YOUR ASSIGNMENT: Exactly reproduce each entry, leaving out nothing.

DATA TO PROCESS:
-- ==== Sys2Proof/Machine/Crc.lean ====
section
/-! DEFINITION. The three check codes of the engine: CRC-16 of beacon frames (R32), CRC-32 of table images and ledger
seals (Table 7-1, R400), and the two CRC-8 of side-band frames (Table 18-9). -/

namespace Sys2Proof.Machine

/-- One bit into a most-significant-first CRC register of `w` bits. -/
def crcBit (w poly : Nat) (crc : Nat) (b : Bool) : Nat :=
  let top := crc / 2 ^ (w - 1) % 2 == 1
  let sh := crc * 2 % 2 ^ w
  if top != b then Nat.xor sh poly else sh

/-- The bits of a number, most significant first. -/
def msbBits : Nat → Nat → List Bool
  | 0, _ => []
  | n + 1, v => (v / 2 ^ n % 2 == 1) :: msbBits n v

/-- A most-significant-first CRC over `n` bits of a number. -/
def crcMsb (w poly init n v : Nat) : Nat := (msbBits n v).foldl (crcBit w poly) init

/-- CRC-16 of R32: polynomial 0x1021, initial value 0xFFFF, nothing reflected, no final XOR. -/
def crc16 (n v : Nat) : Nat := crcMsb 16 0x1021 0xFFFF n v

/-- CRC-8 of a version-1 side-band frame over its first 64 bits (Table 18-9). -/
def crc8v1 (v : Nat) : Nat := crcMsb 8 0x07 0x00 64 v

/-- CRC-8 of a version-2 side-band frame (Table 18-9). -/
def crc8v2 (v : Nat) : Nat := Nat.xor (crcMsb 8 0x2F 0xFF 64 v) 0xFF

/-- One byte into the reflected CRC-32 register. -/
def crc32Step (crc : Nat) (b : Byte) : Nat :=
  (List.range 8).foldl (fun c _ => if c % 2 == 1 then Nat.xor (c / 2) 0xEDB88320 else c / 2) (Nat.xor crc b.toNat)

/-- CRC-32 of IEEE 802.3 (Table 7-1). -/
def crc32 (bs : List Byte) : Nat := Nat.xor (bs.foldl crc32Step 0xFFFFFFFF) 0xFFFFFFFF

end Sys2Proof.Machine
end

SOLUTION FOR THIS TASK:
-- ==== Sys2Proof/Machine/Crc.lean ====
section
/-! DEFINITION. The three check codes of the engine: CRC-16 of beacon frames (R32), CRC-32 of table images and ledger
seals (Table 7-1, R400), and the two CRC-8 of side-band frames (Table 18-9). -/

namespace Sys2Proof.Machine

/-- One bit into a most-significant-first CRC register of `w` bits. -/
def crcBit (w poly : Nat) (crc : Nat) (b : Bool) : Nat :=
  let top := crc / 2 ^ (w - 1) % 2 == 1
  let sh := crc * 2 % 2 ^ w
  if top != b then Nat.xor sh poly else sh

/-- The bits of a number, most significant first. -/
def msbBits : Nat → Nat → List Bool
  | 0, _ => []
  | n + 1, v => (v / 2 ^ n % 2 == 1) :: msbBits n v

/-- A most-significant-first CRC over `n` bits of a number. -/
def crcMsb (w poly init n v : Nat) : Nat := (msbBits n v).foldl (crcBit w poly) init

/-- CRC-16 of R32: polynomial 0x1021, initial value 0xFFFF, nothing reflected, no final XOR. -/
def crc16 (n v : Nat) : Nat := crcMsb 16 0x1021 0xFFFF n v

/-- CRC-8 of a version-1 side-band frame over its first 64 bits (Table 18-9). -/
def crc8v1 (v : Nat) : Nat := crcMsb 8 0x07 0x00 64 v

/-- CRC-8 of a version-2 side-band frame (Table 18-9). -/
def crc8v2 (v : Nat) : Nat := Nat.xor (crcMsb 8 0x2F 0xFF 64 v) 0xFF

/-- One byte into the reflected CRC-32 register. -/
def crc32Step (crc : Nat) (b : Byte) : Nat :=
  (List.range 8).foldl (fun c _ => if c % 2 == 1 then Nat.xor (c / 2) 0xEDB88320 else c / 2) (Nat.xor crc b.toNat)

/-- CRC-32 of IEEE 802.3 (Table 7-1). -/
def crc32 (bs : List Byte) : Nat := Nat.xor (bs.foldl crc32Step 0xFFFFFFFF) 0xFFFFFFFF

end Sys2Proof.Machine
end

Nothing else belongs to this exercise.